Janet Jackson’s Breast

Janet Jackson wardrobe malfunctionDuring the halftime show at last weekend’s Super Bowl, Janet Jackson, a not very good singer who compensates for her dearth of musical talent with ribald gyrations and costuming befitting a budget-priced dominatrix, exposed her right breast on live television. She was assisted by Justin Timberlake, a similarly uninteresting singer bleating with faux passion about wanting to disrobe the object of his desire, who, on cue, ripped away Jackson’s pre-fabricated bustier cup.
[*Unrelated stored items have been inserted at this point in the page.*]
-- ==== Sys2Proof/Machine/Stream.lean ====
section
/-! DEFINITION. The stream engine: LDT, STT, PRF, scans, SEND, RECV, FLAG, descriptor fetch, prefetch trackers
(08 R267 to R275, R287 to R291; 04 R115 to R117; 09 R312, R313, R315). -/

namespace Sys2Proof.Machine

open Sys2Proof

/-! ## Memories as a stream command sees them (R267, R281, R315) -/

/-- World of a command's accesses through a descriptor (R315). -/
def State.cmdSecure (s : State) (c : Nat) (d : Desc) : Bool := s.streamSecure c && d.secure

/-- Device memory in a world. -/
def State.devReader (s : State) (sec : Bool) : Reader :=
  { bytes := fun a n => s.devBytes sec a n, bad := fun a n => !(s.devBad sec a n).isEmpty }

/-- The memory that a descriptor names. -/
def State.descReader (s : State) (c : Nat) (d : Desc) : Reader :=
  if d.space then s.devReader (s.cmdSecure c d) else pondReader (s.core c).pond

/-- Byte ranges that elements occupy, scales and tags included. -/
def Desc.ranges (d : Desc) (ixs : List (List Nat)) : List (Nat × Nat) :=
  ixs.flatMap fun ix =>
    let (a, off) := d.elemAt ix
    let (t, toff) := d.tagAt ix
    span40 a ((off + fmtBits d.fmt + 7) / 8) ++ ((if d.scaled then [(d.scaleAt ix, 1)] else []) ++
      (if tagBits d.fmt = 0 then [] else [(t, (toff + tagBits d.fmt + 7) / 8)]))

/-- Counts a read of a command through a descriptor (R296, R317, R327). -/
def State.countDesc (s : State) (c : Nat) (d : Desc) (ixs : List (List Nat)) : State :=
  if d.space then s.countAccess (s.cmdSecure c d) (d.ranges ixs) else s

/-- Counts a write of a command through a descriptor; it leaves the lines dirty (R309). -/
def State.countWrite (s : State) (c : Nat) (d : Desc) (ixs : List (List Nat)) : State :=
  if d.space then s.countAccess (s.cmdSecure c d) (d.ranges ixs) true else s

/-- A job that writes a poisoned granule into the lake or device memory carries poison (R323). -/
def State.carry (s : State) (j : Nat) (sec : Bool) (w : PondWrite) : State :=
  if j != 0 && w.bad.any (fun g => s.reach sec (g * 32) = Reach.ok) then s.modJob j fun x => { x with carried := true } else s

/-- A write of cells through a descriptor. -/
def State.descWrite (s : State) (c : Nat) (d : Desc) (w : PondWrite) : State :=
  if d.space then
    let sec := s.cmdSecure c d
    ({ s with mem := s.mem.apply w fun a => s.reach sec a = Reach.ok }.carry (s.coreJob c) sec w)
  else s.pondApply c w

/-! ## Packed images (R272, R329) -/

/-- Index tuples of the dimension-0 rows of a tile, in order. -/
def Desc.rows (d : Desc) : List (List Nat) :=
  (List.range (d.e 1 * d.e 2 * d.e 3 * d.e 4)).map fun r => 0 :: unrank (d.ext.drop 1) r

/-- One packed row: its bytes and their marks (R66, R67). -/
def Desc.packRow (d : Desc) (r : Reader) (row : List Nat) : List (Byte × Bool) :=
  let w := fmtBits d.fmt
  let n := d.e 0
  let xs := (List.range n).map fun i =>
    let (a, off) := d.elemAt (i :: row.drop 1)
    (readBits r a off w, r.hit a ((off + w + 7) / 8))
  let v := ((List.range n).zip xs).foldl (fun v x => v + x.2.1 * 2 ^ (w * x.1)) 0
  (leBytes (rowBytes d.fmt n) v).zipIdx.map fun b =>
    (b.1, (((List.range n).zip xs).any fun x => x.2.2 && decide (w * x.1 < 8 * b.2 + 8) && decide (8 * b.2 < w * x.1 + w)))

/-- The first `bits` bits of byte `b` of a packed part; the others are pad (R67). -/
def keepBits (bits b : Nat) : Byte := BitVec.ofNat 8 (2 ^ min 8 (bits - 8 * b) - 1)

/-- Bits of a plane that are no pad. -/
def Desc.planeBits (d : Desc) : Nat := if d.scaled then 8 * d.planeBytes else d.count * tagBits d.fmt

/-- The packed image of a tile: elements in row-major order, then the plane; pad bits are zero (R67, R272). -/
def Desc.image (d : Desc) (r : Reader) : List (Byte × Bool) :=
  if d.count = 0 then []
  else d.rows.flatMap (d.packRow r) ++
    (List.range d.planeBytes).map fun (i : Nat) =>
      let a := wrap40 d.plane (i : Int)
      ((r.bytes a 1).getD 0 0 &&& keepBits d.planeBits i, r.bad a 1)

/-- The cells that byte `b` of a packed row writes: one byte, its pad bits zero (R67); with BCAST0 the elements of the row share
one place, and the bits of each element that the byte holds go there, the last of them staying (R279). -/
def Desc.rowCells (d : Desc) (row : List Nat) (b : Nat) (v : Byte) : List (Nat × Byte × Byte) :=
  let w := fmtBits d.fmt
  let (a, _) := d.elemAt (0 :: row.drop 1)
  if !d.bcast0 then [(wrap40 a (b : Nat), 0xFF, v &&& keepBits (w * d.e 0) b)]
  else if 8 ≤ w then [(wrap40 a (b % (w / 8) : Nat), 0xFF, v)]
  else
    ((List.range (d.e 0)).filter fun i => decide (w * i < 8 * b + 8) && decide (8 * b < w * i + w)).map fun i =>
      let lo := max (8 * b) (w * i)
      let hi := min (8 * b + 8) (w * i + w)
      let x := bitsOf v.toNat (lo - 8 * b) (hi - lo)
      (a, BitVec.ofNat 8 ((2 ^ (hi - lo) - 1) * 2 ^ (lo - w * i)), BitVec.ofNat 8 (x * 2 ^ (lo - w * i)))

/-- The write of the leading bytes of an image (R272). -/
def Desc.imageWrite (d : Desc) (bytes : List (Byte × Bool)) : PondWrite :=
  if d.count = 0 then PondWrite.none
  else
    let n := rowBytes d.fmt (d.e 0)
    let place := fun (x : (Byte × Bool) × Nat) =>
      if x.2 < n * d.rows.length then d.rowCells (d.rows.getD (x.2 / n) []) (x.2 % n) x.1.1
      else
        let i := x.2 - n * d.rows.length
        [(wrap40 d.plane (i : Nat), 0xFF, x.1.1 &&& keepBits d.planeBits i)]
    let xs := (bytes.take d.bytes).zipIdx
    { cells := xs.flatMap place,
      bad := (xs.filter fun x => x.1.2).flatMap fun x => (place x).map fun y => y.1 / 32 }

/-! ## Transfers (R275, R284, R285) -/

/-- Transfers outstanding: FLAG's deferred actions do not count. -/
def Core.outstanding (k : Core) : Nat := (k.xfers.filter fun x => x.code != 0x26).length

/-- A command of the stream engine starts; the issue unit holds while more than 32 transfers are outstanding (R275). -/
def State.streamStart (s : State) (c code : Nat) (sub : List Word → Bool) (eff : List Word → State → State) : State :=
  s.start c 2 code (fun ws => sub ws && decide ((s.core c).outstanding ≤ 32)) eff

/-- The issue unit is taken for `occ` cycles and a transfer begins, `scan` its number where it is a scan; CLRF clears its flag
(R267). -/
def State.beginXferAs (s : State) (c : Nat) (ws : List Word) (occ : Nat) (empty : Bool) (scan : Option Nat) : State :=
  s.modCore c fun k =>
    let k := if cmdBit ws 0 11 && cmdCode ws != 0x26 then k.streamFlag k.nextXfer (cmdField ws 0 16 6) false else k
    let x : Xfer := { id := k.nextXfer, code := cmdCode ws, words := ws, done := false, empty := empty, scan := scan }
    { k with streamBusy := k.cyc + BitVec.ofNat 64 occ, xfers := k.xfers ++ [x] }.nextId

/-- A transfer begins. -/
def State.beginXfer (s : State) (c : Nat) (ws : List Word) (occ : Nat) (empty : Bool) : State :=
  s.beginXferAs c ws occ empty none

/-- The outstanding transfer that a completion names. It ends whether or not the core is frozen: a freeze may wait for its flag
(R159, R241). -/
def State.xfer (s : State) (c code id : Nat) : Option Xfer :=
  if s.hasCore c then (s.core c).xfers.find? fun x => x.id == id && x.code == code else none

/-- A transfer completes: SETF sets its flag, its descriptors are free (R270, R272). -/
def State.endXfer (s : State) (c : Nat) (x : Xfer) : State :=
  (s.modCore c fun k =>
    let k := if cmdBit x.words 0 10 then k.streamFlag x.id (cmdField x.words 0 16 6) true else k
    { k with xfers := k.xfers.filter fun y => y.id != x.id }).unpin c x.words

/-! ## LDT and STT (R267 to R270, R287) -/

def ldtFmts : List Nat := [0, 1, 7, 8, 9]

/-- The two sides of an LDT or STT: pond-side tile, other side, origin without and with the member offset (R268, R283). -/
structure Move where
  tile : Desc
  far : Desc
  origin : List Nat
  start : List Nat

def State.moveOf (s : State) (c : Nat) (ws : List Word) (load : Bool) : Move :=
  let src := s.desc c (reqHandle (cmdField ws 2 0 12))
  let dst := s.desc c (reqHandle (cmdField ws 2 12 12))
  let tile := if load then dst else src
  let far := if load then src else dst
  let (i, j) := s.local c
  let o := (List.range 5).map fun k =>
    let v := cmdOrigin ws k
    if far.scaled && k = far.bdim then v / 32 * 32 else v
  { tile := tile, far := far, origin := o, start := addIx o (far.member i j tile.ext) }

/-- Whether two descriptors name the same format: code, and whether the elements carry block scales. -/
def sameFmt (a b : Desc) : Bool := a.fmt = b.fmt && a.scaled = b.scaled
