/-- Whether the dispatcher takes an entry of a queue: start-up complete and a lease held (R463, R556), the dispatcher up
(R574), nothing of the queue held (R467), room for completions (R469), an entry waiting. -/
def State.takesEntry (s : State) (q : Nat) : Bool :=
  decide (q < 256) && s.fld fwStatus 8 1 = 1 && s.leaseHeld && s.roleUp 4 && hqEnabled s q &&
    (match (s.hq q).held with | .none => true | _ => false) && !s.cqFull q && (s.hq q).pendingCpl.isEmpty &&
    s.fld (hqPtr q) 16 16 != s.fld (hqPtr q) 0 16

def entryKind (m : List Byte) : Nat := min (msgField m 0 1) 4
def entryOp (m : List Byte) : Nat := min (msgField m 8 1) 5
def entrySpan (m : List Byte) : Nat := msgField m 2 1
def entryTag (m : List Byte) : List Byte := (m.drop 4).take 4
def entryFlow (m : List Byte) : Nat := min (msgField m 9 2 % 4096) 3071

/-- Completion of an entry other than a LAUNCH, when it asks for one. -/
def State.entryDone (s : State) (q : Nat) (m : List Byte) (status : Nat) : State :=
  if msgField m 1 1 % 2 = 1 then s.complete q (entryTag m) (entryKind m) status 0 else s

/-- R464: an entry that names a span outside the queue's, or work for no job, is refused. -/
def State.entryRefused (s : State) (q : Nat) (m : List Byte) : Bool :=
  !s.spanWithin (s.fld (hqCfg q) 51 8) 256 (entrySpan m) || (s.hqJob q = 0 && entryKind m != 4)

/-- Takes the entry at the head of a queue when it is of the sort that `isKind` tells; another entry is another command's. A
poisoned entry kills its job instead of acting (R322 kind 5). -/
def State.onEntry (s : State) (q : Nat) (isKind : List Byte → Bool) (eff : List Byte → State → State) : Answer :=
  if !s.takesEntry q then .next s
  else
    let head := s.fld (hqPtr q) 16 16
    let (m, bad, t) := s.devRead (s.hqSecure q) (s.fld (hqCfg q) 0 40 + 128 * head) 128
    if !isKind m then .next s
    else
      let t := t.setFld (hqPtr q) 16 16 ((head + 1) % s.hqSize q)
      if !bad.isEmpty && s.hqJob q != 0 then done (t.latchKill (s.hqJob q) 5 1024 0 (bad.headD 0 * 32))
      else if t.entryRefused q m then
        if entryKind m = 1 then done (t.complete q (entryTag m) 1 5 0) else done (t.entryDone q m 5)
      else done (eff m t)

/-! ## PROGRAM (R247, R248, R464) -/

def progFirst (m : List Byte) : Nat := msgField m 13 2 % 16384
def progCount (m : List Byte) : Nat := min (max 1 (min 16384 (msgField m 15 2))) (16384 - progFirst m)

/-- Whether a block of words overlaps words that the dispatcher has written under a core's current epoch (R248), whatever their
tags are now. -/
def Core.wroteUnder (k : Core) (first n : Nat) : Bool := k.imemBlocks.any fun b => decide (first < b.1 + b.2) && decide (b.1 < first + n)

/-- A core moves to an epoch: nothing has been written under it there (R464). -/
def Core.enterEpoch (k : Core) (e : BitVec 16) : Core :=
  if k.imemEpoch = e then k else { k with imemEpoch := e, imemBlocks := [] }

/-- Whether a block overlaps a block that is on its way to some of the same cores under an epoch. -/
def State.overlapsProgram (s : State) (members : List Nat) (first n : Nat) (e : BitVec 16) : Bool :=
  s.hqs.any fun h =>
    match h.2.held with
    | .program m ms e' _ =>
      e' = e && progFirst m < first + n && first < progFirst m + progCount m && ms.any (fun c => members.contains c)
    | _ => false

/-- Largest current epoch of some cores. -/
def State.topEpoch (s : State) (cs : List Nat) : BitVec 16 :=
  cs.foldl (fun e c => if e < (s.core c).imemEpoch then (s.core c).imemEpoch else e) 0

/-- The epoch of a block (R464), and whether the tags of the members must be cleared before a wrap (R247). -/
def State.chooseEpoch (s : State) (cs : List Nat) (first n : Nat) : BitVec 16 × Bool :=
  let e := s.topEpoch cs
  let same := cs.all fun c => (s.core c).imemEpoch = e && !(s.core c).wroteUnder first n
  if e ≠ 0 && same && !s.overlapsProgram cs first n e then (e, false)
  else if e = 0xFFFF then (1, true)
  else (e + 1, false)

/-- The members of a block enter its epoch; before a wrap every tag of theirs becomes 0 (R247). -/
def State.enterEpochs (s : State) (cs : List Nat) (e : BitVec 16) (wrap : Bool) : State :=
  cs.foldl (fun s c => s.modCore c fun k =>
    let k := k.enterEpoch e
    if wrap then { k with imem := k.imem.map fun x => (x.1, x.2.1, 0) } else k) s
Predictably, the moralists at CBS and the FCC (and everyplace else that believes protecting our children from the sight of nipples is just as vital as shielding them from images of penises and vulva) were outraged and appalled and mortified at Jackson’s breach of decorum.

We were, too.

But our disgust was not with the flash of a breast, which, surely, cannot possibly be as harmful to the psyches of impressionable youngsters as seeing a running back writhing in pain on the ground after a heavily armored mercenary/linebacker has attempted to knock him unconscious with a violent blow to the head. As far as we’re concerned, we need the court jesters of our society – the Jacksons and Timberlakes –to be nude more often, for this is the only aspect of their persona that’s remotely interesting.

What troubled us about the Super Bowl halftime show, an event watched by nearly 300 million people in more than two dozen countries, was that it exposed the utter emptiness of our popular culture. We are the richest, most “successful” society in the history of civilization, and the best we can come up with for entertainment is this? The Super Bowl spectacle, climaxing with the titty moment, was about sex and drugs and megalomania, the qualities, I suspect, that make us an easy target for religious fundamentalists who see the United States as a valueless, diseased nation.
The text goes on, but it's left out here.